TASK TO CARRY OUT
Using the records that appear below, write out exactly the lines from the one with "2 => .barArrive (getVR w)" through the one with "5 => .volFree (getVR w)", keeping both end lines.

RECORDED DATA
/-- The rows of the opcode 0x321 (rte). -/
def splitRte (f : SYS) : Instr :=
  if f.lo.toNat % 2 = 0 then .rte f else .rteUp f

/-- The rows of the opcode 0x328 (ctx.swap). -/
def splitCtxSwapStage (f : SYS) : Instr :=
  if f.lo = 0 then .ctxSwapStage f else if f.lo = 2 then .ctxSwapChain f else if f.lo = 3 then .ctxSwapDrop f else .ctxSwap f

/-- The rows of the opcode 0x32b (clk). -/
def splitClk (f : SYS) : Instr :=
  if f.lo = 0 then .clk f else .clkLamport f

/-- Opcodes from 0x0, by their place in the range (R49). -/
def assembleInteger (k w : Nat) (other : Instr) : Instr :=
  match k with
  | 0 => .add (getVR w)
  | 1 => .addc (getVR w)
  | 2 => .sub (getVR w)
  | 3 => .subb (getVR w)
  | 4 => .neg (getVR w)
  | 5 => .abs (getVR w)
  | 6 => .min (getVR w)
  | 7 => .max (getVR w)
  | 8 => .clamp (getVR w)
  | 9 => .mul (getVR w)
  | 10 => .mulhi (getVR w)
  | 11 => .mad (getVR w)
  | 12 => .madw (getVR w)
  | 13 => .sad (getVR w)
  | 14 => .and (getVR w)
  | 15 => .or (getVR w)
  | 16 => .xor (getVR w)
  | 17 => .andn (getVR w)
  | 18 => .not (getVR w)
  | 19 => .shl (getVR w)
  | 20 => .shr (getVR w)
  | 21 => .sar (getVR w)
  | 22 => .rot (getVR w)
  | 23 => .funnel (getVR w)
  | 24 => .bfx (getVR w)
  | 25 => .bfi (getVR w)
  | 26 => .popc (getVR w)
  | 27 => .clz (getVR w)
  | 28 => .ctz (getVR w)
  | 29 => .brev (getVR w)
  | 30 => .perm (getVR w)
  | 31 => .sel (getVR w)
  | 32 => .cmp (getVR w)
  | 33 => .mov (getVR w)
  | 34 => splitMovi (getVI w)
  | 35 => .lea (getVR w)
  | 36 => .sxt (getVR w)
  | 37 => .zxt (getVR w)
  | 38 => .dp4 (getVR w)
  | 39 => .addi (getVI w)
  | 40 => .andi (getVI w)
  | 41 => .ori (getVI w)
  | 42 => .cmpi (getVI w)
  | _ => other

/-- Opcodes from 0x80, by their place in the range (R49). -/
def assembleFloat (k w : Nat) (other : Instr) : Instr :=
  match k with
  | 0 => .fadd (getVR w)
  | 1 => .fsub (getVR w)
  | 2 => .fmul (getVR w)
  | 3 => .ffma (getVR w)
  | 4 => .fmin (getVR w)
  | 5 => .fmax (getVR w)
  | 6 => .fminl (getVR w)
  | 7 => .fmaxl (getVR w)
  | 8 => .fcmp (getVR w)
  | 9 => .fclass (getVR w)
  | 10 => .frcp (getVR w)
  | 11 => .frsq (getVR w)
  | 12 => .fsqrt (getVR w)
  | 13 => .fexp2 (getVR w)
  | 14 => .flog2 (getVR w)
  | 15 => .fsin (getVR w)
  | 16 => .fcos (getVR w)
  | 17 => .ftanh (getVR w)
  | 18 => .fscale (getVR w)
  | 19 => .fexpo (getVR w)
  | 20 => .ffract (getVR w)
  | 21 => .frnd (getVR w)
  | 22 => .fdot2 (getVR w)
  | 23 => .fpma (getVR w)
  | 24 => .cvt (getVR w)
  | 25 => .qnt (getVR w)
  | 26 => .dqnt (getVR w)
  | 27 => .smx (getVR w)
  | 28 => .relbk (getVR w)
  | _ => other

/-- Opcodes from 0x100, by their place in the range (R49). -/
def assembleControl (k w : Nat) (other : Instr) : Instr :=
  match k with
  | 0 => .nop (getVR w)
  | 1 => .bra (getBR w)
  | 2 => .brc (getBR w)
  | 3 => .call (getBR w)
  | 4 => .ret (getVR w)
  | 5 => .jmpi (getVR w)
  | 6 => splitExit (getVR w)
  | 7 => .mpush (getVR w)
  | 8 => .mpop (getVR w)
  | 9 => .mand (getVR w)
  | 10 => .mandn (getVR w)
  | 11 => .melse (getVR w)
  | 12 => .yield (getVR w)
  | 13 => .sleep (getVI w)
  | 14 => .pmov (getVR w)
  | 15 => .pand (getVR w)
  | 16 => .por (getVR w)
  | 17 => .pxor (getVR w)
  | 18 => .pnot (getVR w)
  | 19 => .pcnt (getVR w)
  | 20 => .pfirst (getVR w)
  | _ => other

/-- Opcodes from 0x140, by their place in the range (R49). -/
def assembleCrossLane (k w : Nat) (other : Instr) : Instr :=
  match k with
  | 0 => .vote (getVR w)
  | 1 => .ballot (getVR w)
  | 2 => .shfl (getVR w)
  | 3 => .rdc (getVR w)
  | 4 => .scan (getVR w)
  | 5 => .msync (getVR w)
  | 6 => .isect (getVR w)
  | _ => other

/-- Opcodes from 0x180, by their place in the range (R49). -/
def assembleMemory (k w : Nat) (other : Instr) : Instr :=
  match k with
  | 0 => .ld (getMEM w)
  | 1 => .st (getMEM w)
  | 2 => .ldu (getMEM w)
  | 3 => .ldsp (getMEM w)
  | 4 => .stsp (getMEM w)
  | 5 => .atom (getATM w)
  | 6 => .atomsp (getATM w)
  | 7 => .fence (getMEM w)
  | 8 => .waitaddr (getATM w)
  | 9 => .pfh (getMEM w)
  | _ => other

/-- Opcodes from 0x200, by their place in the range (R49). -/
def assembleBarrier (k w : Nat) (other : Instr) : Instr :=
  match k with
  | 0 => .barInit (getVR w)
  | 1 => .barExpect (getVR w)
  | 2 => .barArrive (getVR w)
  | 3 => .barWait (getVR w)
  | 4 => .barTest (getVR w)
  | 5 => splitHbarSync (getVR w)
  | 6 => splitHbarCnt (getVR w)
  | _ => other

/-- Opcodes from 0x220, by their place in the range (R49). -/
def assembleRing (k w : Nat) (other : Instr) : Instr :=
  match k with
  | 0 => .rngAwait (getVR w)
  | 1 => .rngRelease (getVR w)
  | 2 => .seqwait (getVR w)
  | 3 => .halo (getVR w)
  | _ => other

/-- Opcodes from 0x240, by their place in the range (R49). -/
def assembleSlot (k w : Nat) (other : Instr) : Instr :=
  match k with
  | 0 => .slotClaim (getVR w)
  | 1 => .slotRelease (getVR w)
  | 2 => .slotLoad (getVR w)
  | 3 => .slotStore (getVR w)
  | 4 => .slotZero (getVR w)
  | 5 => .slotRd (getVR w)
  | 6 => .slotWr (getVR w)
  | 7 => .mma (getMX w)
  | _ => other

/-- Opcodes from 0x280, by their place in the range (R49). -/
def assembleVolume (k w : Nat) (other : Instr) : Instr :=
  match k with
  | 0 => .volLd (getVR w)
  | 1 => .volSt (getVR w)
  | 2 => .volAtom (getVR w)
  | 3 => .volProbe (getVR w)
  | 4 => .volAlloc (getVR w)
  | 5 => .volFree (getVR w)
  | 6 => .volFmt (getVR w)
  | 7 => .volSync (getVR w)
  | 8 => .volInv (getVR w)
  | _ => other

/-- Opcodes from 0x2c0, by their place in the range (R49). -/
def assembleStitch (k w : Nat) (other : Instr) : Instr :=
  match k with
  | 0 => .sxPin (getVR w)
  | 1 => .sxUnpin (getVR w)
  | 2 => .sxLd (getVR w)
  | 3 => .sxSt (getVR w)
  | 4 => .sxNext (getVR w)
  | 5 => .sxLen (getVR w)
  | 6 => .sxWhere (getVR w)
  | 7 => .sxSplice (getVR w)
  | 8 => .sxAppend (getVR w)
  | 9 => .sxFork (getVR w)
  | 10 => .sxTrunc (getVR w)
  | _ => other

/-- Opcodes from 0x300, by their place in the range (R49). -/
def assembleHistory (k w : Nat) (other : Instr) : Instr :=
  match k with
  | 0 => .hbRd (getSYS w)
  | 1 => .hbWr (getSYS w)
  | 2 => .hbClr (getSYS w)
  | 3 => .hbFrz (getSYS w)
  | 4 => .hbThw (getSYS w)
  | 5 => .hbLd (getSYS w)
  | 6 => .hbSt (getSYS w)
  | _ => other

/-- Opcodes from 0x320, by their place in the range (R49). -/
def assembleSystem (k w : Nat) (other : Instr) : Instr :=
  match k with
  | 0 => splitTrapUser (getSYS w)
  | 1 => splitRte (getSYS w)
  | 2 => .frd (getSYS w)
  | 3 => .fwr (getSYS w)
  | 4 => .sysrd (getSYS w)
  | 5 => .syswr (getSYS w)
  | 6 => .pgMap (getSYS w)
  | 7 => .pgInv (getSYS w)
  | 8 => splitCtxSwapStage (getSYS w)
  | 9 => .ctxSave (getSYS w)
  | 10 => .ctxLoad (getSYS w)
  | 11 => splitClk (getSYS w)
  | 12 => .dgst (getSYS w)
  | 13 => .halt (getSYS w)
  | _ => other

/-- The term of Instr that a word with opcode op is. -/
def assemble (op w : Nat) (other : Instr) : Instr :=
  if op < 0x80 then assembleInteger (op - 0x0) w other
  else if op < 0x100 then assembleFloat (op - 0x80) w other
  else if op < 0x140 then assembleControl (op - 0x100) w other
  else if op < 0x180 then assembleCrossLane (op - 0x140) w other
  else if op < 0x200 then assembleMemory (op - 0x180) w other
  else if op < 0x220 then assembleBarrier (op - 0x200) w other
  else if op < 0x240 then assembleRing (op - 0x220) w other
  else if op < 0x280 then assembleSlot (op - 0x240) w other
  else if op < 0x2c0 then assembleVolume (op - 0x280) w other
  else if op < 0x300 then assembleStitch (op - 0x2c0) w other
  else if op < 0x320 then assembleHistory (op - 0x300) w other
  else if op < 0x380 then assembleSystem (op - 0x320) w other
  else other

/-- Every word as a term of Instr. -/
def parse (w : W64) : Instr :=
  assemble (opOf w) w.toNat (if opOf w < 0x380 then .unassignedOpcodeWord w else .translationRangeWord w)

SOLUTION FOR THIS EXERCISE
  | 2 => .barArrive (getVR w)
  | 3 => .barWait (getVR w)
  | 4 => .barTest (getVR w)
  | 5 => splitHbarSync (getVR w)
  | 6 => splitHbarCnt (getVR w)
  | _ => other

/-- Opcodes from 0x220, by their place in the range (R49). -/
def assembleRing (k w : Nat) (other : Instr) : Instr :=
  match k with
  | 0 => .rngAwait (getVR w)
  | 1 => .rngRelease (getVR w)
  | 2 => .seqwait (getVR w)
  | 3 => .halo (getVR w)
  | _ => other

/-- Opcodes from 0x240, by their place in the range (R49). -/
def assembleSlot (k w : Nat) (other : Instr) : Instr :=
  match k with
  | 0 => .slotClaim (getVR w)
  | 1 => .slotRelease (getVR w)
  | 2 => .slotLoad (getVR w)
  | 3 => .slotStore (getVR w)
  | 4 => .slotZero (getVR w)
  | 5 => .slotRd (getVR w)
  | 6 => .slotWr (getVR w)
  | 7 => .mma (getMX w)
  | _ => other

/-- Opcodes from 0x280, by their place in the range (R49). -/
def assembleVolume (k w : Nat) (other : Instr) : Instr :=
  match k with
  | 0 => .volLd (getVR w)
  | 1 => .volSt (getVR w)
  | 2 => .volAtom (getVR w)
  | 3 => .volProbe (getVR w)
  | 4 => .volAlloc (getVR w)
  | 5 => .volFree (getVR w)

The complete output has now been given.